Exercise objective:
Extract all lines in the data that contain the word "true".

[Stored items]
theorem scanOwn_eq_ownAfter : scanOwn σ s = ownAfter (wbAfter σ s) (cntLeft (cntAfter σ s)) (σ.side s) := rfl

/-- What a step leaves on the peer's side, given whether it flushes and what. -/
def flushedIf (b : Bool) (w : Frame) (c : SideState) : SideState := if b then flushed c w else c

theorem scanPeer_eq_flushedIf : scanPeer σ s = flushedIf (scanFlushes σ s) (wbAfter σ s) (σ.side (peer s)) := rfl

/-- A function of each side's context applied to both sides, `f` to side `s` and `g` to its peer. -/
def onSides (s : Side) (f g : SideState → SideState) (σ : State) : State :=
  (σ.setSide s (f (σ.side s))).setSide (peer s) (g (σ.side (peer s)))

theorem onSides_onSides (f g f' g' : SideState → SideState) :
    onSides s f' g' (onSides s f g σ) = onSides s (f' ∘ f) (g' ∘ g) σ := by cases s <;> rfl

theorem onSides_peer (f g : SideState → SideState) : onSides (peer s) g f σ = onSides s f g σ := by cases s <;> rfl

theorem setSide_eq_onSides (f : SideState → SideState) : σ.setSide s (f (σ.side s)) = onSides s f id σ := by
  cases s <;> rfl

theorem setSide_peer_eq_onSides (g : SideState → SideState) :
    σ.setSide (peer s) (g (σ.side (peer s))) = onSides s id g σ := by cases s <;> rfl

/-- A step of a pass as what it does to each side. -/
theorem scanStep_eq_onSides : scanStep σ s =
    onSides s (ownAfter (wbAfter σ s) (cntLeft (cntAfter σ s))) (flushedIf (scanFlushes σ s) (wbAfter σ s)) σ :=
  (scanStep_eq σ s).trans (by rw [scanOwn_eq_ownAfter, scanPeer_eq_flushedIf, onSides])

/-! ## Commuting -/

/-- The two parts of a step touch different registers, so they commute with each other. -/
theorem ownAfter_flushedIf (w v : Frame) (n : BitVec 5) (b : Bool) (c : SideState) :
    ownAfter w n (flushedIf b v c) = flushedIf b v (ownAfter w n c) := by
  unfold ownAfter flushedIf flushed
  split_ifs <;> rfl

/-- An operation that acts on each side by a function, keeps what a step of the pass reads, and whose functions commute
with the step's, commutes with the step. -/
theorem rstep_commutes_of_onSides {σ₁ σ₂ : State} {f g : SideState → SideState}
    (hr : exec (.rstep s) σ = .next σ₂) (hagree : ScanAgree σ s σ₁ s) (h₁ : σ₁ = onSides s f g σ)
    (hf : ∀ w n c, ownAfter w n (f c) = f (ownAfter w n c)) (hg : ∀ b w c, flushedIf b w (g c) = g (flushedIf b w c))
    (h₂ : exec i σ₂ = .next (onSides s f g σ₂)) :
    ∃ τ, exec (.rstep s) σ₁ = .next τ ∧ exec i σ₂ = .next τ := by
  obtain ⟨-, -, rfl⟩ := (execRstep_next_iff σ σ₂ s).1 hr
  refine ⟨scanStep σ₁ s, hagree.exec_rstep hr, h₂.trans ?_⟩
  rw [scanStep_eq_onSides (σ := σ₁), hagree.wbAfter_eq, hagree.cntAfter_eq, hagree.scanFlushes_eq,
    scanStep_eq_onSides, h₁, onSides_onSides, onSides_onSides]
  congr 2
  · exact funext fun c => (hf _ _ c).symm
  · exact funext fun c => (hg _ _ c).symm

/-- The case of an operation that acts on one side only. -/
theorem rstep_commutes_of_setSide {σ₁ σ₂ : State} {k : SideState → SideState}
    (hr : exec (.rstep s) σ = .next σ₂) (hagree : ScanAgree σ s σ₁ s) (h₁ : σ₁ = σ.setSide u (k (σ.side u)))
    (hf : u = s → ∀ w n c, ownAfter w n (k c) = k (ownAfter w n c))
    (hg : u = peer s → ∀ b w c, flushedIf b w (k c) = k (flushedIf b w c))
    (h₂ : exec i σ₂ = .next (σ₂.setSide u (k (σ₂.side u)))) :
    ∃ τ, exec (.rstep s) σ₁ = .next τ ∧ exec i σ₂ = .next τ := by
  rcases eq_or_eq_peer s u with rfl | rfl
  · rw [setSide_eq_onSides] at h₁ h₂
    exact rstep_commutes_of_onSides hr hagree h₁ (hf rfl) (fun _ _ _ => rfl) h₂
  · rw [setSide_peer_eq_onSides] at h₁ h₂
    exact rstep_commutes_of_onSides hr hagree h₁ (fun _ _ _ => rfl) (hg rfl) h₂

/-- What the environment's operations do to a side: they write the slot, the flag and the receive buffer. -/
def environmentSide (v : Bool → Bool) (x : Half → Half) (f : Bool → Bool) (m : List Host.Cell → List Host.Cell)
    (c : SideState) : SideState :=
  { c with nv := v c.nv, nval := x c.nval, txf := f c.txf, rxbuf := m c.rxbuf }

/-- The case of an operation of the environment: a step of the pass writes none of what it writes. -/
theorem rstep_commutes_of_environment {σ₁ σ₂ : State} {v f : Bool → Bool} {x : Half → Half}
    {m : List Host.Cell → List Host.Cell} (hr : exec (.rstep s) σ = .next σ₂) (hagree : ScanAgree σ s σ₁ s)
    (h₁ : σ.setSide u (environmentSide v x f m (σ.side u)) = σ₁)
    (h₂ : exec i σ₂ = .next (σ₂.setSide u (environmentSide v x f m (σ₂.side u)))) :
    ∃ τ, exec (.rstep s) σ₁ = .next τ ∧ exec i σ₂ = .next τ := by
  refine rstep_commutes_of_setSide hr hagree h₁.symm ?_ ?_ h₂
  · intro _ w n c; unfold ownAfter environmentSide; split <;> rfl
  · intro _ b w c; unfold flushedIf flushed environmentSide; split_ifs <;> rfl

/-- What a take does to its side. -/
def takeSide (c : SideState) : SideState :=
  { c with nv := false, ph := .scan, sh := c.nval, idx := 0, cnt := 0, wb := zeroFrame }

theorem takeAndStart_eq_takeSide : takeAndStart s σ = σ.setSide s (takeSide (σ.side s)) := takeAndStart_eq σ s

/-- A step of a pass takes no frame from its destination. -/
theorem le_scanPeer_qcnt : (σ.side (peer s)).qcnt.toNat ≤ (scanPeer σ s).qcnt.toNat := by
  unfold scanPeer flushed
  split_ifs with _ hlt
  · show _ ≤ ((σ.side (peer s)).qcnt + 1).toNat
    rw [qcnt_add_one_toNat hlt]; omega
  · exact Nat.le_refl _
  · exact Nat.le_refl _

/-- An operation accepted in `RUN` that is no reset and no failed transmission stays in `RUN`. -/
theorem run_of_next (hm : σ.mode = .run) (h : exec i σ = .next τ) (hreset : i ≠ .reset)
    (herror : ∀ u, i ≠ .txissue u .error) : τ.mode = .run := by
  rcases exec_mode_cases h with ⟨rfl, -⟩ | ⟨-, hoff, -⟩ | ⟨-, -, -, -, hoff, -⟩ | ⟨u, rfl, -⟩ | ⟨-, hrun, -⟩
  · exact absurd rfl hreset
  · rw [hm] at hoff; cases hoff
  · rw [hm] at hoff; cases hoff
  · exact absurd rfl (herror u)
  · exact hrun

/-- Settles O49: each event acts on the sides by functions that commute with the step's. -/
theorem scanCommutesWithIndependentEvents : Obligations.ScanCommutesWithIndependentEvents := by
  intro σ σ₁ σ₂ s i hi h hr
  obtain ⟨⟨hm, hp⟩, -, h₂⟩ := (execRstep_next_iff σ σ₂ s).1 hr
  have hm₂ : σ₂.mode = .run := by rw [← h₂, scanStep_mode, hm]
  have hrun : σ₁.mode = .run :=
    run_of_next hm h (by rintro rfl; simp at hi) (by rintro u rfl; simp at hi)
  have hagree : ScanAgree σ s σ₁ s := by
    refine scanAgree_of_next hm hp h hrun ?_ ?_
    · rintro rfl; simp at hi
    · rintro a d rfl; simpa using hi
  rcases hi with ⟨u, rfl | rfl | rfl⟩ | rfl | rfl | rfl | ⟨u, a, d, rfl, -⟩
  · exact rstep_commutes_of_environment (v := fun _ => true) (x := fun _ => 0) (f := id) (m := id) hr hagree
      ((execRxhalf_next_iff σ σ₁ u).1 h).2 ((execRxhalf_next_iff σ₂ _ u).2 ⟨hm₂, rfl⟩)
  · exact rstep_commutes_of_environment (v := fun _ => true) (x := fun _ => 1) (f := id) (m := id) hr hagree
      ((execRxfull_next_iff σ σ₁ u).1 h).2 ((execRxfull_next_iff σ₂ _ u).2 ⟨hm₂, rfl⟩)
  · exact rstep_commutes_of_environment (v := id) (x := id) (f := fun _ => false) (m := id) hr hagree
      ((execTxdone_next_iff σ σ₁ u).1 h).2 ((execTxdone_next_iff σ₂ _ u).2 ⟨hm₂, rfl⟩)
  · obtain ⟨⟨-, hidle, hv⟩, h₁⟩ := (execNtake_next_iff σ σ₁ (peer s)).1 h
    have hen : Enabled (.ntake (peer s)) σ₂ := by
      refine ⟨hm₂, ?_, ?_⟩ <;> rw [← h₂, scanStep_side_peer, scanPeer_frame]
      · exact hidle
      · exact hv
    refine rstep_commutes_of_setSide (u := peer s) (k := takeSide) hr hagree (h₁.symm.trans takeAndStart_eq_takeSide)
      (fun hu => absurd hu (peer_ne s)) ?_ ((execNtake_next_iff σ₂ _ (peer s)).2 ⟨hen, takeAndStart_eq_takeSide⟩)
    intro _ b w c; unfold flushedIf flushed takeSide; split_ifs <;> rfl
  · have hagree₂ : ScanAgree σ (peer s) σ₂ (peer s) := by
      obtain ⟨⟨-, hp'⟩, -, -⟩ := (execRstep_next_iff σ σ₁ (peer s)).1 h
      exact scanAgree_of_next hm hp' hr hm₂ (by simp) (by simp)
    obtain ⟨-, -, h₁⟩ := (execRstep_next_iff σ σ₁ (peer s)).1 h
    rw [scanStep_eq_onSides, onSides_peer] at h₁
    refine rstep_commutes_of_onSides hr hagree h₁.symm (fun w n c => ownAfter_flushedIf w _ n _ c)
      (fun b w c => (ownAfter_flushedIf _ w _ b c).symm) ?_
    rw [hagree₂.exec_rstep h, scanStep_eq_onSides, onSides_peer, hagree₂.wbAfter_eq, hagree₂.cntAfter_eq,
      hagree₂.scanFlushes_eq]
  · obtain ⟨⟨-, hidle, hq, hf⟩, rfl⟩ := (execTxdefer_next_iff σ σ₁ (peer s)).1 h
    refine ⟨σ₂, hr, exec_txdefer_of_enabled ⟨hm₂, ?_, ?_, ?_⟩⟩ <;> rw [← h₂, scanStep_side_peer]
    · rw [scanPeer_frame]; exact hidle
    · exact hq.trans le_scanPeer_qcnt
    · rw [scanPeer_frame]; exact hf
  · exact rstep_commutes_of_environment (v := id) (x := id) (f := id) (m := fun m => memWrite m a.toNat d) hr hagree
      ((execDmawr_next_iff σ σ₁ u a d).1 h).2 ((execDmawr_next_iff σ₂ _ u a d).2 ⟨hm₂, rfl⟩)

end Machine
end Sys2Proof
end

section
/-! The two sides exchanged (44_sequencer_and_system.md R177): exchanging commutes with each primitive. -/

namespace Sys2Proof
namespace Machine

variable {σ τ : State} {s : Side} {i : Instr}

/-! ## The primitives -/

@[simp] theorem swapSides_side_peer : (swapSides σ).side (peer s) = σ.side s := by cases s <;> rfl

@[simp] theorem swapSides_side : (swapSides σ).side s = σ.side (peer s) := by cases s <;> rfl

@[simp] theorem swapSides_mode : (swapSides σ).mode = σ.mode := rfl

theorem swapSides_setSide (c : SideState) : swapSides (σ.setSide s c) = (swapSides σ).setSide (peer s) c := by
  cases s <;> rfl

theorem swapSides_output (e : PortEvent) : swapSides (output σ e) = output (swapSides σ) (swapEvent e) := by
  simp [swapSides, output]

theorem swapSides_raiseFatal (k : Cause) : swapSides (raiseFatal σ k s) = raiseFatal (swapSides σ) k (peer s) := rfl

theorem swapSides_rxWrite (a : RxAddr) (d : Byte) :
    swapSides (rxWrite σ s a d) = rxWrite (swapSides σ) (peer s) a d := by
  rw [rxWrite, swapSides_setSide, rxWrite, swapSides_side_peer]

theorem swapSides_nPost (v : Half) : swapSides (nPost σ s v) = nPost (swapSides σ) (peer s) v := by
  rw [nPost, swapSides_setSide, nPost, swapSides_side_peer]

theorem swapSides_takeAndStart : swapSides (takeAndStart s σ) = takeAndStart (peer s) (swapSides σ) := by
  rw [takeAndStart_eq_takeSide, swapSides_setSide, takeAndStart_eq_takeSide, swapSides_side_peer]

theorem swapSides_startTransmit : swapSides (startTransmit s σ) = startTransmit (peer s) (swapSides σ) := by
  rw [startTransmit_eq, swapSides_output, swapSides_setSide, startTransmit_eq, swapSides_side_peer]
  rfl

theorem swapSides_afterAnswer (e : Answer) : swapSides (afterAnswer s e σ) = afterAnswer (peer s) e (swapSides σ) := by
  cases e with
  | ok => rfl
  | error => exact swapSides_raiseFatal .txst

theorem swapSides_onSides (f g : SideState → SideState) :
    swapSides (onSides s f g σ) = onSides (peer s) f g (swapSides σ) := by
  rw [onSides, swapSides_setSide, swapSides_setSide, onSides, swapSides_side_peer, peer_peer, swapSides_side]

/-! ## A step of a pass -/

/-- A byte that has been written reads alike on the exchanged side. -/
theorem rxRead_swapSides {a : RxAddr} (hw : (memRead? (σ.side s).rxbuf a.toNat).isSome = true) :
    rxRead (swapSides σ) (peer s) a = rxRead σ s a := by
  obtain ⟨d, hd⟩ := Option.isSome_iff_exists.1 hw
  unfold rxRead
  rw [swapSides_side_peer, hd]
  rfl

theorem scanAgree_swapSides (hw : ∀ b : RxAddr, (memRead? (σ.side s).rxbuf b.toNat).isSome = true) :
    ScanAgree σ s (swapSides σ) (peer s) := by
  refine ⟨rfl, ?_, ?_, ?_, ?_, ?_, fun k => rxRead_swapSides (hw _)⟩ <;> rw [swapSides_side_peer]

theorem swapSides_scanStep (hagree : ScanAgree σ s (swapSides σ) (peer s)) :
    swapSides (scanStep σ s) = scanStep (swapSides σ) (peer s) := by
  rw [scanStep_eq_onSides, swapSides_onSides, scanStep_eq_onSides, hagree.wbAfter_eq, hagree.cntAfter_eq,
    hagree.scanFlushes_eq]

/-! ## The obligation -/

/-- Settles O50: the rows of the enabling table read one side, and each effect commutes with exchanging. -/
theorem theSidesAreSymmetric : Obligations.TheSidesAreSymmetric := by
  intro σ τ s a d e
  refine ⟨fun h => ?_, fun h => ?_, fun h => ?_, fun h => ?_, fun h => ?_, fun hw h => ?_, fun h => ?_, fun h => ?_⟩
  · obtain ⟨hm, rfl⟩ := (execDmawr_next_iff σ τ s a d).1 h
    exact (execDmawr_next_iff _ _ _ a d).2 ⟨hm, (swapSides_rxWrite a d).symm⟩
  · obtain ⟨hm, rfl⟩ := (execRxhalf_next_iff σ τ s).1 h
    exact (execRxhalf_next_iff _ _ _).2 ⟨hm, (swapSides_nPost 0).symm⟩
  · obtain ⟨hm, rfl⟩ := (execRxfull_next_iff σ τ s).1 h
    exact (execRxfull_next_iff _ _ _).2 ⟨hm, (swapSides_nPost 1).symm⟩
  · obtain ⟨hm, rfl⟩ := (execTxdone_next_iff σ τ s).1 h
    exact (execTxdone_next_iff _ _ _).2 ⟨hm, by rw [swapSides_setSide, swapSides_side_peer]⟩
  · obtain ⟨hen, rfl⟩ := (execNtake_next_iff σ τ s).1 h
    refine (execNtake_next_iff _ _ _).2 ⟨?_, swapSides_takeAndStart.symm⟩
    rwa [enabled_ntake_iff, swapSides_side_peer, swapSides_mode]
  · have hagree := scanAgree_swapSides hw
    obtain ⟨-, -, rfl⟩ := (execRstep_next_iff σ τ s).1 h
    rw [hagree.exec_rstep h, swapSides_scanStep hagree]
  · obtain ⟨hen, rfl⟩ := (execTxissue_next_iff σ τ s e).1 h
    refine (execTxissue_next_iff _ _ _ e).2 ⟨?_, by rw [swapSides_afterAnswer, swapSides_startTransmit]⟩
    rwa [enabled_txissue_iff, swapSides_side_peer, swapSides_mode]
  · obtain ⟨hen, rfl⟩ := (execTxdefer_next_iff σ τ s).1 h
    refine (execTxdefer_next_iff _ _ _).2 ⟨?_, rfl⟩
    rwa [enabled_txdefer_iff, swapSides_side_peer, swapSides_mode]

Answer area:
  · exact rstep_commutes_of_environment (v := fun _ => true) (x := fun _ => 0) (f := id) (m := id) hr hagree
  · exact rstep_commutes_of_environment (v := fun _ => true) (x := fun _ => 1) (f := id) (m := id) hr hagree
theorem rxRead_swapSides {a : RxAddr} (hw : (memRead? (σ.side s).rxbuf a.toNat).isSome = true) :
theorem scanAgree_swapSides (hw : ∀ b : RxAddr, (memRead? (σ.side s).rxbuf b.toNat).isSome = true) :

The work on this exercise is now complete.